═════ Information shown ═════

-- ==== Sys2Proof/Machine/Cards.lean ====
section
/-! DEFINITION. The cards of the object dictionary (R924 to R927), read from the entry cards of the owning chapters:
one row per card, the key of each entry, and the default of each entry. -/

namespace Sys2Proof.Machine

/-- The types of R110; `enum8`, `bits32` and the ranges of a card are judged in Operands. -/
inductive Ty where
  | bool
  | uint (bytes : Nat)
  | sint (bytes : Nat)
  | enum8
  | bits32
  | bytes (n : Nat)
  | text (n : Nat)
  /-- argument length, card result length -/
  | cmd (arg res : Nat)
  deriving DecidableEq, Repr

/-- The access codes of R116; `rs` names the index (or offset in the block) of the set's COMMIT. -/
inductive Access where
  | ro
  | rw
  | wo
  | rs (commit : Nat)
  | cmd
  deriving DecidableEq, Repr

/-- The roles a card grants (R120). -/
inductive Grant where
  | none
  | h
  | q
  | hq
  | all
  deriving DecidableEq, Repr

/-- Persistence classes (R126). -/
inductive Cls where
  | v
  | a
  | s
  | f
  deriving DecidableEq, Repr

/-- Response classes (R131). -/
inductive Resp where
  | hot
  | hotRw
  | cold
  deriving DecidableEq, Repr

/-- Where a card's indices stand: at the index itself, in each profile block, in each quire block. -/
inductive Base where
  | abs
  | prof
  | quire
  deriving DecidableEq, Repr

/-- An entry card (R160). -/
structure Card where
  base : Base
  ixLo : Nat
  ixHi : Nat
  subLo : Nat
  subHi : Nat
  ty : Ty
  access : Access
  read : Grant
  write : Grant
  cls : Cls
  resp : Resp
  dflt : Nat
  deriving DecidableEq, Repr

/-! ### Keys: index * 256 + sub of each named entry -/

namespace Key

═════

▶ _Work to complete_
Provide every line from the material that contains the word "quire".

▶ _Completed task_
/-- Where a card's indices stand: at the index itself, in each profile block, in each quire block. -/
  | quire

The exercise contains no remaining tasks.